If you can't stand whiny people who complain about their problems...don't read this.
If you're squeamish...look no further.
I'm very emotionally raw right now. There's something about walking around and smiling at your sick child and trying to act like everthing is fine, that is completely exhausting. I know some of you have been there...and in much worse ways.

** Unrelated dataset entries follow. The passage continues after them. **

/-- SNAP that starts is armed with its T_SNAP and waits; while its partition has four armed, a fifth stays at the head of its ring (R417).
In the first pilot tick at or after T_SNAP each register of the partition's pages that has RO fields at 0x100 and above is
copied under each value of its selector, a copy equal to the reset value standing as none; each page takes the command's
tag; the copy counts; and each SNAP that falls in the tick ends with RESULT the timebase (R418). A write of RAS_LOG_CURSOR
latches the oldest entry of the view that is not older than the cursor, or shows that there is none; LOST says that an entry
at the cursor has gone (R422). Nothing else changes but what events and notices touch. -/
def Obligations.SnapsAndView : Prop :=
  ∀ (s : State), Sound s →
    (∀ k, 4 ≤ (armed s (partOfRing s k)).length → exec (.snap k) s = .next (s.wantSlot k)) ∧
    (∀ u k x, (armed s (partOfRing s k)).length < 4 → Starts true 9 1 k noNeed snapCheck s u x →
      ∃ t, exec (.snap k) s = .next t ∧ CmdFrame u t ∧ ∃ c, t.cmd? x.id = some c ∧ c.status = none ∧ c.wait = .snap ∧
        c.tsnap = payFld x.bits 8 63 0 ∧ c.lateSnap = decide (payFld x.bits 8 63 0 < s.now)) ∧
    (∀ p now, p < s.settings.partitions →
      let v := s.at_ now
      (dueSnaps v p = [] → exec (.snapCopy p now) s = .next v) ∧
      (∀ c, (dueSnaps v p).getLast? = some c → ∃ t, exec (.snapCopy p now) s = .next t ∧
        (∀ g ∈ pagesOf s p, t.regFld g Reg.snapTag 63 32 = envTag c.bits % 2 ^ 32 ∧
          ∀ r ∈ roRegs (blkOf g), ∀ y ∈ selValues (blkOf g) r,
            let ro := accMask .ro (fieldsOf (blkOf g) r)
            let w := roLive v (some p) g r y &&& ro
            SMap.get none t.snaps (snapKey g r y) =
              if w = resetReg (blkOf g) r &&& ro then none else some (BitVec.ofNat 64 w)) ∧
        (∀ n, n / 2 ^ 24 ∉ pagesOf s p → SMap.get none t.snaps n = SMap.get none s.snaps n) ∧
        t.regFld (rasPage p) Reg.rasSnap 63 32 =
          Nat.min (2 ^ 32 - 1) (s.regFld (rasPage p) Reg.rasSnap 63 32 + 1) ∧
        (∀ d ∈ dueSnaps v p, envClass d.bits = 9 → ∃ e, t.cmd? d.id = some e ∧ e.status = some (d.late.getD St.done) ∧
          e.result = BitVec.ofNat 64 v.now) ∧ ∀ a, t.byte a = s.byte a)) ∧
    (∀ who p (val : Word), accessOf s who (rasPage p) true = .ok →
      let old : View := SMap.get {} s.views p
      let cur := val.toNat % 2 ^ 32
      ∃ t, exec (.rasLogCursorWrite who p val) s = .next t ∧ t.regFld (rasPage p) Reg.rasLogCursor 31 0 = cur ∧
        { t with regs := s.regs, views := s.views } = s ∧
        (∀ q, q ≠ p → (SMap.get {} t.views q : View) = SMap.get {} s.views q) ∧
        (∀ e, (old.ents.filter (fun e => decide (cur ≤ e.seq))).getLast? = some e → (SMap.get {} t.views p : View) =
          { old with latch := some e, empty := false, lost := old.ents.getLast?.any (fun f => decide (cur < f.seq)) }) ∧
        (old.ents.filter (fun e => decide (cur ≤ e.seq)) = [] →
          (SMap.get {} t.views p : View) = { old with latch := none, empty := true, lost := false }))

/-- A module or link-loss reset of an operational module begins at phase 2: commands leave without records and are counted, ports that are
up depart, all memory is fresh, key slots, sessions, shards and Xanna connections are gone, steering programs stop, the
PCIe link is down and the timebase runs on unlocked, while settings and bindings stay (R423, R425, R434, R435). Hold-off
expiry with the link down begins the link-loss reset (R350, R351). A module trip ends every command, and its reset begins
when the hub reads below 95 C and, after a coolant trip, the coolant was normal for 10 s (R396, R461). A heartbeat goes out
every 100 us; 1 ms without one stops engines and ports, and 10 ms later the watchdog resets the module (R409). -/
def Obligations.ModuleResets : Prop :=
  ∀ (s : State) (now : Nat), Sound s →
    let v := s.at_ now
    let begins (i : Instr) (cause : Nat) : Prop := exec i s = .next
      (if s.startup.phase = 7 ∧ s.startup.powered = true then v.beginReset cause else v)
    let departs (t : State) : Prop := ∀ q < 16, (port s q).st = 1 → Out.departed q ∈ t.out
    (∀ cause, let t := s.beginReset cause
      t.startup.phase = 2 ∧ t.startup.part = [1, 1, 1, 1] ∧ t.startup.moduleCause = cause ∧ t.startup.t0 = s.now ∧
      t.startup.moduleResets = Nat.min (2 ^ 32 - 1) (s.startup.moduleResets + 1) ∧ t.startup.tripped = false ∧
      t.startup.aborted = (s.cmds.filter (fun c => c.status.isNone)).length ∧
      t.cmds = [] ∧ t.reqs = [] ∧ t.persists = [] ∧ t.conns = [] ∧ t.now = s.now ∧ t.time.locked = false ∧
      t.settings = s.settings ∧ t.pcie.up = false ∧ departs t ∧
      ∀ p < s.settings.partitions, (∀ k, keyPart k = p → isFresh t k = true ∧ t.byte k = 0) ∧ (sec t p).keys = [] ∧
        (sec t p).spdm.sessions = [] ∧ (sec t p).steer = 0 ∧ (∀ i < 16384, shard t p i = {}) ∧
        (sec t p).bound = (sec s p).bound ∧ (sec t p).tenant = (sec s p).tenant) ∧
    (∀ u, s.pcie.holdoff = some u → u + 1000000 * s.settings.holdoffMs ≤ v.now → s.pcie.up = false →
      begins (.holdoffExpiry now) 4) ∧
    ((∀ u, s.pcie.holdoff = some u → v.now < u + 1000000 * s.settings.holdoffMs ∨ s.pcie.up = true) →
      exec (.holdoffExpiry now) s = .next v) ∧
    (s.startup.tripped = false → ∀ coolant, let t := s.tripModule coolant
      t.startup.tripped = true ∧ t.startup.coolantTrip = coolant ∧ t.startup.part = s.startup.part.map (fun _ => 3) ∧
      departs t ∧ (∀ c ∈ t.cmds, c.part < s.settings.partitions → c.status ≠ none) ∧ ∀ a, t.byte a = s.byte a) ∧
    (let may := s.startup.tripped = true ∧ (die s 12).temp < 95 ∧
        (s.startup.coolantTrip = true → ∃ u, s.coolant.normalSince = some u ∧ u + 10000000000 ≤ s.now);
      (may → s.endTrip = s.beginReset 3) ∧ (¬may → s.endTrip = s)) ∧
    (let quiet := s.startup.dead = true ∨ s.startup.held = true ∨ s.startup.phase < 3 ∨ s.startup.beatLost ≠ none ∨
        v.now < s.startup.beat + 100000;
      (quiet → exec (.heartbeat now) s = .next v) ∧
      (¬quiet → exec (.heartbeat now) s =
        .next { v with startup := { s.startup with beat := v.now }, out := s.out ++ [.heartbeat] })) ∧
    (let lost := s.startup.beatLost = none ∧ s.startup.phase = 7 ∧ s.startup.beat + 1000000 ≤ v.now;
      (¬lost → exec (.heartbeatTimeout now) s = .next v) ∧
      (lost → ∃ t, exec (.heartbeatTimeout now) s = .next t ∧ departs t ∧ t.quads = [] ∧
        (∀ q, (port t q).st = if (port s q).st = 1 then 0 else (port s q).st) ∧ (∀ e, (engine t e).ramp = .idle) ∧
        t.startup = { s.startup with beatLost := some v.now, latched := some (if (die s 12).faulted = true then 1 else 0) } ∧
        { t with ports := s.ports, engines := s.engines, quads := s.quads, startup := s.startup, out := s.out } = v)) ∧
    (∀ u, s.startup.beatLost = some u → u + 10000000 ≤ v.now → begins (.watchdogExpiry now) 2) ∧
    ((∀ u, s.startup.beatLost = some u → v.now < u + 10000000) → exec (.watchdogExpiry now) s = .next v)

/-- A write of 1 to RESET on an operational or faulted partition begins its reset: its commands are gone without records, its memory is fresh
under a new key, its key slots are empty, its steering program stops, and it stands in recovery scaffold with the cause that
SUP_CAUSE tells; the binding, the settings and the shard directory stay, and so does every byte of another partition (R431,
R434, R435). While a stack or die that tripped reads 95 C or more the request waits, and begins when it cools (R190, R395). During
a reset the request is absorbed (R437). At the end of recovery the units that failed self-test are out of service, the cache
share takes effect and PART_READY is raised; a partition that lost a die, a stack or a link it needs is FAULTED (R430). -/
def Obligations.PartitionResets : Prop :=
  ∀ (s : State) (p : Nat), Sound s → p < s.settings.partitions → s.startup.part.length = 4 → s.startup.recovering.length = 4 →
    s.startup.thermalWait.length = 4 → s.startup.partCause.length = 4 → s.startup.partResets.length = 4 →
    let x := sec s p
    let st := s.startup.part.getD p 1
    let absorbed := s.startup.phase ≠ 7 ∨ st = 1 ∨ st = 3 ∨ s.startup.thermalWait.getD p false = true ∨ s.startup.tripped = true
    let begun (t : State) (cause : Nat) : Prop :=
      t.startup.part.getD p 0 = 1 ∧ t.startup.recovering.getD p false = true ∧ t.startup.partCause.getD p 0 = cause ∧
      t.startup.partResets.getD p 0 = s.startup.partResets.getD p 0 + 1 ∧ t.startup.thermalWait.getD p true = false ∧
      (∀ c ∈ t.cmds, c.part ≠ p) ∧ (∀ y ∈ t.persists, y.part ≠ p) ∧
      (∀ k, keyPart k = p → isFresh t k = true ∧ t.byte k = 0) ∧ (∀ k, keyPart k ≠ p → t.byte k = s.byte k) ∧
      (sec t p).keys = [] ∧ (sec t p).memGen = x.memGen + 1 ∧ (sec t p).steer = 0 ∧ (sec t p).tenant = x.tenant ∧
      (sec t p).bound = x.bound ∧ (sec t p).gen = x.gen ∧ t.settings = s.settings ∧ t.shards = s.shards
    (∀ who (val : Word), accessOf s who (supPage p) true = .ok →
      let cause := if who = .host then 1 else 2
      (val.getLsbD 0 = false → exec (.partitionReset who p val) s = .next s) ∧
      (absorbed → exec (.partitionReset who p val) s = .next s) ∧
      (val.getLsbD 0 = true → ¬absorbed → tooHot s p = true → exec (.partitionReset who p val) s = .next { s with
        startup := { s.startup with
          thermalWait := s.startup.thermalWait.set p true, partCause := s.startup.partCause.set p cause } }) ∧
      (val.getLsbD 0 = true → ¬absorbed → tooHot s p = false → ∃ t, exec (.partitionReset who p val) s = .next t ∧
        begun t cause)) ∧
    ((∀ q < s.settings.partitions, s.startup.thermalWait.getD q false = false ∨ tooHot s q = true) → s.endHeatWaits = s) ∧
    (s.startup.thermalWait.getD p false = true → tooHot s p = false →
      (∀ q < s.settings.partitions, q ≠ p → s.startup.thermalWait.getD q false = false) →
      begun s.endHeatWaits (s.startup.partCause.getD p 0)) ∧
    (∀ now fails,
      let v := s.at_ now
      let u := fails.foldl State.failUnit v
      let may := s.startup.phase = 7 ∧ s.startup.part.getD p 0 = 1 ∧ s.startup.recovering.getD p false = true
      (¬may → exec (.partitionResetEnd p now fails) s = .next v) ∧
      (may → ∃ t, exec (.partitionResetEnd p now fails) s = .next t ∧ t.startup.recovering.getD p true = false ∧
        t.settings.shareNow.getD p 0 = s.settings.shareGib ∧ (∀ h ∈ t.settings.hostPend, hostSettingPart h ≠ some p) ∧
        (partBroken u p = true → t.startup.part.getD p 0 = 2) ∧
        (partBroken u p = false → t.startup.part.getD p 1 = 0 ∧ (t.reg (supPage p) Reg.irqStat).testBit 0 = true)))

/-- The input in range starts a cold reset at phase 1, with what flash and fuses hold and nothing else (R423, R457); out of range every die
loses power, after departed notices of an operational module unless the protection acts (R458). The boot ROM starts the
accepted image of the higher SVN, A before B, or holds every die (R426, R428). Bring-up, links and self-test end
their phases with the units that failed out of service; a failed hub holds the module (R423, R430). In the links phase links
train and the open die is admitted where R317 lets it be. On entry to operational pending settings apply, memory is fresh,
partitions have new keys and are operational, or FAULTED where they lost a unit they need, and an image with COMMIT raises
the minimum SVN (R423, R426). A phase ends only in its order. -/
def Obligations.StartUp : Prop :=
  ∀ (s : State), Sound s → s.startup.part.length = 4 →
    let off (n : Nat) : Prop :=
      ¬(s.startup.phase = n ∧ s.startup.powered = true ∧ s.startup.held = false ∧ s.startup.tripped = false)
    let held (u : State) : State := { u with startup := { u.startup with held := true } }
    let cold (t : State) : Prop := t.flash = s.flash ∧ t.settings = { moduleId := s.settings.moduleId } ∧ t.now = 0 ∧
      t.cmds = [] ∧ t.log = [] ∧ t.startup.part = [1, 1, 1, 1] ∧ (∀ k, isFresh t k = true ∧ t.byte k = 0) ∧
      (∀ c < 384, coreRetired t c = s.flash.retiredCores.contains c) ∧
      (∀ c < 48, clusterRetired t c = s.flash.retiredClusters.contains c) ∧
      (∀ c < 256, ((chan t c).st = 3 ↔ c ∈ s.flash.retiredChans)) ∧ (∀ l < 30, ((link t l).st = 2 ↔ l ∈ s.flash.faultedLinks))
    (s.startup.powered = true → exec .powerInputInRange s = .next s) ∧
    (s.startup.powered = false → ∃ t, exec .powerInputInRange s = .next t ∧ cold t ∧ t.startup.phase = 1 ∧
      t.startup.powered = true ∧ t.out = s.out) ∧
    (∀ b, (s.startup.powered = false → exec (.powerInputOutOfRange b) s = .next s) ∧
      (s.startup.powered = true → ∃ t, exec (.powerInputOutOfRange b) s = .next t ∧ cold t ∧ t.startup.phase = 0 ∧
        t.startup.powered = false ∧ t.out = s.out ++ (if s.startup.phase = 7 ∧ b = false then
          ((List.range 16).filter (fun q => (port s q).st == 1)).map Out.departed else []))) ∧
    (off 1 → off 2 → exec .bootRomPhase s = .next s) ∧
    ((¬off 1 ∨ ¬off 2) →
      let ok (i : FwImage) : Prop := i.signed = true ∧ s.flash.minSvn ≤ i.svn
      let boots (b : Bool) (i : FwImage) : Prop := exec .bootRomPhase s = .next { s with
        startup := { s.startup with phase := 3, slotB := b, svn := i.svn, cdi := Config.cdi i.digest } }
      let a := s.flash.slotA
      let c := s.flash.slotB
      (ok a → (ok c → c.svn ≤ a.svn) → boots false a) ∧ (ok c → (ok a → a.svn < c.svn) → boots true c) ∧
      (¬ok a → ¬ok c → exec .bootRomPhase s = .next { s with startup := { s.startup with phase := 2, held := true } })) ∧
    (∀ c, coreRetired (s.failUnit (.core c)) c = true) ∧ (∀ c, clusterRetired (s.failUnit (.cluster c)) c = true) ∧
    (∀ c, (chan (s.failUnit (.chanTest c)) c).st = 3) ∧ (∀ n, (die (s.failUnit (.die n)) n).faulted = true) ∧
    (∀ l, (link s l).st ≠ 3 → (link (s.failUnit (.link l)) l).st = 2) ∧ (s.failUnit .hub).startup.dead = true ∧
    (∀ now fails,
      let v := s.at_ now
      let u := fails.foldl State.failUnit v
      (off 3 → exec (.bringUpPhase now fails) s = .next v) ∧
      (¬off 3 → exec (.bringUpPhase now fails) s = .next (if u.startup.dead = true then held u else
        { u with startup := { u.startup with phase := 4, beat := v.now } })) ∧
      (off 5 → exec (.selfTestPhase now fails) s = .next v) ∧
      (¬off 5 → exec (.selfTestPhase now fails) s = .next (if u.startup.dead = true then held u else
        { u with startup := { u.startup with phase := 6 } })) ∧
      (∀ d, off 4 → exec (.scaffoldLinksPhase now fails d) s = .next v)) ∧
    (∀ now d, ¬off 4 → s.startup.dead = false → ∃ t, exec (.scaffoldLinksPhase now [] d) s = .next t ∧ t.startup.phase = 5 ∧
      (∀ l < 26, (link t l).st = if (link s l).st = 2 then 2 else 1) ∧ (∀ c < 256, (chan t c).st ≠ 1) ∧
      t.site.admitted = siteFits s d ∧ (t.site.siteFenced = (!siteFits s d || s.site.powerFence)) ∧
      ∀ a, t.byte a = s.byte a) ∧
    (∀ now, (off 6 → exec (.entryToOperational now) s = .next (s.at_ now)) ∧
      (¬off 6 → ∃ t, exec (.entryToOperational now) s = .next t ∧ t.startup.phase = 7 ∧
        t.startup.bootMs = ((s.at_ now).now - s.startup.t0) / 1000000 ∧
        t.settings.partitions = s.settings.partPend.getD s.settings.partitions ∧ t.settings.partPend = none ∧
        t.settings.openOwner = s.settings.ownerPend.getD s.settings.openOwner ∧ t.settings.ownerPend = none ∧
        t.settings.shareNow = List.replicate 4 s.settings.shareGib ∧
        t.settings.fenced = s.settings.fencedPend.getD s.settings.fenced ∧
        t.settings.capW = (s.settings.capPend.map Prod.fst).getD s.settings.capW ∧
        (s.cmds = [] → ∀ k, isFresh t k = true) ∧
        t.flash.minSvn = (let img := if s.startup.slotB = true then s.flash.slotB else s.flash.slotA;
          if img.commit = true then Nat.max s.flash.minSvn img.svn else s.flash.minSvn) ∧
        ∀ p < t.settings.partitions, (sec t p).memGen = (sec s p).memGen + 1 ∧
          t.startup.part.getD p 1 = (if partBroken t p then 2 else 0) ∧
          (partBroken t p = false → (t.reg (supPage p) Reg.irqStat).testBit 0 = true)))
end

Actually, I've felt exhausted since the first time she threw up brocolli and cheese soup and we weren't sure why. But that exhaustion didn't fully set in and become a permanent fixture in my bones until she was diagnosed with failure to thrive at 13 months and we began to realize, there was permanent problem. It's not a tired kind of exhaustion. It's a deep deep worry. It's a "what if" kind of feeling I carry everywhere I go...but pretend not to. I think...how bad is this going to get? Is it life threatening yet? Will it be one day? What if she has a horrible reaction and I'm not around? Did I cause this? Isn't there anything I can do to make this not a permanent problem for her? What's more important...to protect her healt at all cost, or for her to feel more normal?
That last question is so easy for some people who read it, but it's not for me. This is a very internal child. She hides her emotions until they eat at her and make her sick. She hates being the odd man out, but unless you know her VERY well, you would think that she has adapted marvelously.
It hurt too much to hear her chant over several years...I wish I could have a little dog, I would name her Tuesday. I wish I could have my cat, Cinderella, back (We had to take her kitten away from her when she was 3 ). I wish I wasn't allergic to dogs and cats and I could play with them. I wish I could have ice cream. Do you think I would like it? Do you think I would like pizza. And most people would look at her straight face and think that she was not grieving. But those of us who love her know better. She has been grieving for a long time.
She grieves being left out. She grieves the pets she will never own. She grieves being singled out in classes and groups and having all the adults gathering around reading ingredients on things the other kids are already enjoying. She grieves that restaurants don't use her butter so therefore she can't have their mashed potatoes or something like that. She grieves not getting to play with certain wonderful friends, because they have pets at home and she has gotten hives after playing with them before. She grieves and is confused when kids ask her "what would happen if you accidently drank alot of milk?"
I mean, what kind of mom says "I'm sorry honey, but try not to touch your friend because you get sick when you play with her." or "No, we can't go to their house, sweetie, cause they have a dog and you're breathing has just not been so great lately." A scared silly one.....that's what kind of mom says those things. And then her daughter looks at her with a hauntingly sad look.
Everytime someone gets a pet I am SO bummed. One less house to go to. And I LOVE animals. But now I kind of hate them.
And during that skin test today, when Lucy's back looked......
I almost put a picture up of what her back looked like, but no one needs to see that. Ya'll just WOULD NOT BELIEVE her poor little back. It was unbelievable. It makes me cry. That one drop of milk could do that to my baby's back....I just, I don't know. It's never been THAT bad before
And when that nurse started writing down numbers next to chicken and beef and potatoes...I wanted to throw her pen across the room and yell at her "JUST WHAT IN HELL IS THIS SWEET CHILD SUPPOSED TO EAT?! CHANGE IT! CHANGE IT NOW!!"
And I just feel like I can't take it. I don't know how she's going to react if she finds out she really is allergic to these things....and ketchup?? These are her STAPLES. This is how she gets by. This is how we go to restaurants and friends houses....because there were still few things people could make that we could eat. She's going to be devastated.
And ya'll. I know she doesn't have some terminal disease...and things could be alot worse. But right now. I have just been needing to cry ALL DAY. And I couldn't. Cause I had to lie to her all day and tell her the worst was over. I told her the car was making funny sounds with a straight face so I could walk behind it and cry. Because I'm hoping those skin tests were false positives.
I know, that maybe this wouldn't be my outlook if I had been having more frequent fellowship with my God lately. And this is just another reminder that she belongs to him and I can do NOTHING but trust. Lord help me trust. You ARE SO AWESOME. And one day...we will all be healthy and there will be no tears. And EVERYONE will be able to eat EVERYTHING. And we will all be able to touch all of your NEW creation without fear. And Lucy, will be SO HAPPY, because she loves beautiful things. And I am glad. The longer I live in this fallen world, the more I long for our real home.